A question about the product of primes

Question

Let $\mathbb{P}$ be the set of all primes in the natural numbers and let $p_i \in \mathbb{P}$ be the $i$th prime, $p_1=2$. Let $m = \prod_{i=1}^n (p_i)$. How many solutions does $x^2 + x \equiv 0 (\bmod m)$ have?

Conjecture: $2^n$.

Answer 1

Your conjecture is correct.
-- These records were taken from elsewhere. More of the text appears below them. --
def check8Stage (bs : List Byte) (im : Image) (i : Nat) (st : Stage) : Checks :=
  let o := secOff bs 1 + 64 * i
  let slot := fun (base n : Nat) (mine : Flow → Nat) => (List.range 4).map fun k =>
    let f := field bs (o + base + 2 * k) 2
    (if k < n then (im.flows[f]?).elim false (mine · == i) else f == 0xFFFF, o + base + 2 * k)
  let nIn := byteAt bs (o + 6)
  let nOut := byteAt bs (o + 7)
  let forager := st.kind == .forager
  let paramEnd := field bs (o + 0x24) 4 + field bs (o + 0x28) 4
  [(field bs o 2 == i, o), (!(st.isLoad || st.isStream) || st.sink, o + 4), (insOk st nIn, o + 6), (outsOk st nOut, o + 7)] ++
  slot 8 nIn (·.consumer) ++ slot 0x10 nOut (·.producer) ++
  [(!st.isStream || st.ins.all (fun f => (im.flows[f]?).elim false (·.ordered)), o + 8),
   (if forager then im.hasSection 5 st.codeSec else st.codeSec.isNone, o + 0x1C),
   (st.constSec.isNone || im.hasSection 6 st.constSec, o + 0x1E),
   (if forager then st.entryOff % 4 == 0 && decide (st.entryOff < im.sectionSize st.codeSec) else st.entryOff == 0, o + 0x20),
   (field bs (o + 0x24) 4 % 8 == 0, o + 0x24),
   (field bs (o + 0x28) 4 == 0 || decide (paramEnd ≤ (secOf bs 7).elim 0 (·.size)), o + 0x28)]

/-- DEPTH of a flow (R71). -/
def depthOk (f : Flow) : Bool :=
  if f.ordered then f.depth == 0 else [16, 32, 64, 128, 256, 512, 1024, 2048, 4096].contains f.depth

def check8Flow (bs : List Byte) (im : Image) (i : Nat) (f : Flow) : Checks :=
  let o := secOff bs 2 + 16 * i
  let listed := fun (l : List Nat) => (l.filter (· == i)).length
  let total := fun (g : Stage → List Nat) => (im.stages.map fun st => listed (g st)).sum
  [(field bs o 2 == i, o), (!(f.ordered && (im.stages[f.producer]?).elim false (·.kind == .exchange)), o + 2),
   ((im.stages[f.producer]?).elim false (listed ·.outs == 1) && total (·.outs) == 1, o + 4),
   ((im.stages[f.consumer]?).elim false (listed ·.ins == 1) && total (·.ins) == 1, o + 6), (depthOk f, o + 8)]

/-- PLACEMENT of a stage. -/
def placementOk (im : Image) (st : Stage) : Bool :=
  let p := st.placement
  (!st.source || p == 0) &&
  (!(st.ins.any fun f => (im.flows[f]?).elim false (·.ordered)) || p == 3) &&
  match st.kind with
  | .forager => true
  | .merge => p == 3
  | .exchange => p == 1
  | .amu => if st.isLoad then p == 1 else p != 2
  | .digest => if st.isStream then p == 3 else p != 2
  | _ => p != 2

def check8Binding (bs : List Byte) (im : Image) (i : Nat) (st : Stage) : Checks :=
  let o := secOff bs 3 + 8 * i
  [(field bs o 2 == i, o), (placementOk im st, o + 2)]

/-- Stages that the output of some stages reaches, within a number of flows. -/
def Image.reach (im : Image) : Nat → List Nat → List Nat
  | 0, l => l
  | k + 1, l => im.reach k ((l ++ (im.flows.filter fun f => l.contains f.producer).map (·.consumer)).eraseDups)

/-- A flow lies on a cycle. -/
def Image.cyclic (im : Image) (f : Flow) : Bool := (im.reach im.stages.length [f.consumer]).contains f.producer

def check8 (bs : List Byte) (im : Image) : Checks :=
  (im.stages.zipIdx.flatMap fun p => check8Stage bs im p.2 p.1) ++
  (im.flows.zipIdx.flatMap fun p => check8Flow bs im p.2 p.1) ++
  (im.stages.zipIdx.flatMap fun p => check8Binding bs im p.2 p.1) ++
  (im.flows.zipIdx.map fun p => (!im.cyclic p.1, secOff bs 2 + 16 * p.2 + 4)) ++
  [(im.stages.any (·.source) && im.stages.any (·.sink), secOff bs 1 + 4)]

-- CHECK 9: the bounds (R47, R73, R74) ------------------------------------------------------------------------------------------------------------------------

/-- DOMAIN of a unit kind (R70). -/
def domainOf (k : UnitKind) : Nat :=
  match k with
  | .forager => 0
  | .exchange => 2
  | _ => 1

/-- The load-time bound of a stage (R74). -/
def Stage.loadBound (st : Stage) : Nat := st.boundOf st.maxRows st.maxVar

/-- R47 at the nominal clock. -/
def State.boundFits (s : State) (st : Stage) : Bool :=
  match st.kind with
  | .forager => decide (st.loadBound + 64 ≤ s.frame.periodActive * s.part.fclkMHz)
  | .exchange => true
  | _ => decide (st.loadBound + 40 ≤ s.unitCycles)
Let $e_1,e_2,\dots,e_n$ be any sequence whose entries are $0$ or $-1$. There are $2^n$ such sequences.

By the Chinese Remainder Theorem, the system of congruences $x\equiv e_i\pmod{p_i}$ has a unique solution modulo $m$. Any such $x$ satisfies $x^2+x\equiv 0\pmod{p_i}$, and hence satisfies the congruence $x^2+x\equiv 0\pmod{m}$. So our congruence has at least $2^n$ solutions.

Note that any solution of $x^2+x\equiv 0\pmod{m}$ is a solution of $x^2+x\equiv 0\pmod{p_i}$, and these are $x\equiv 0\pmod{p_i}$ and $x\equiv -1\pmod{p_i}$. So our congruence has exactly $2^n$ solutions.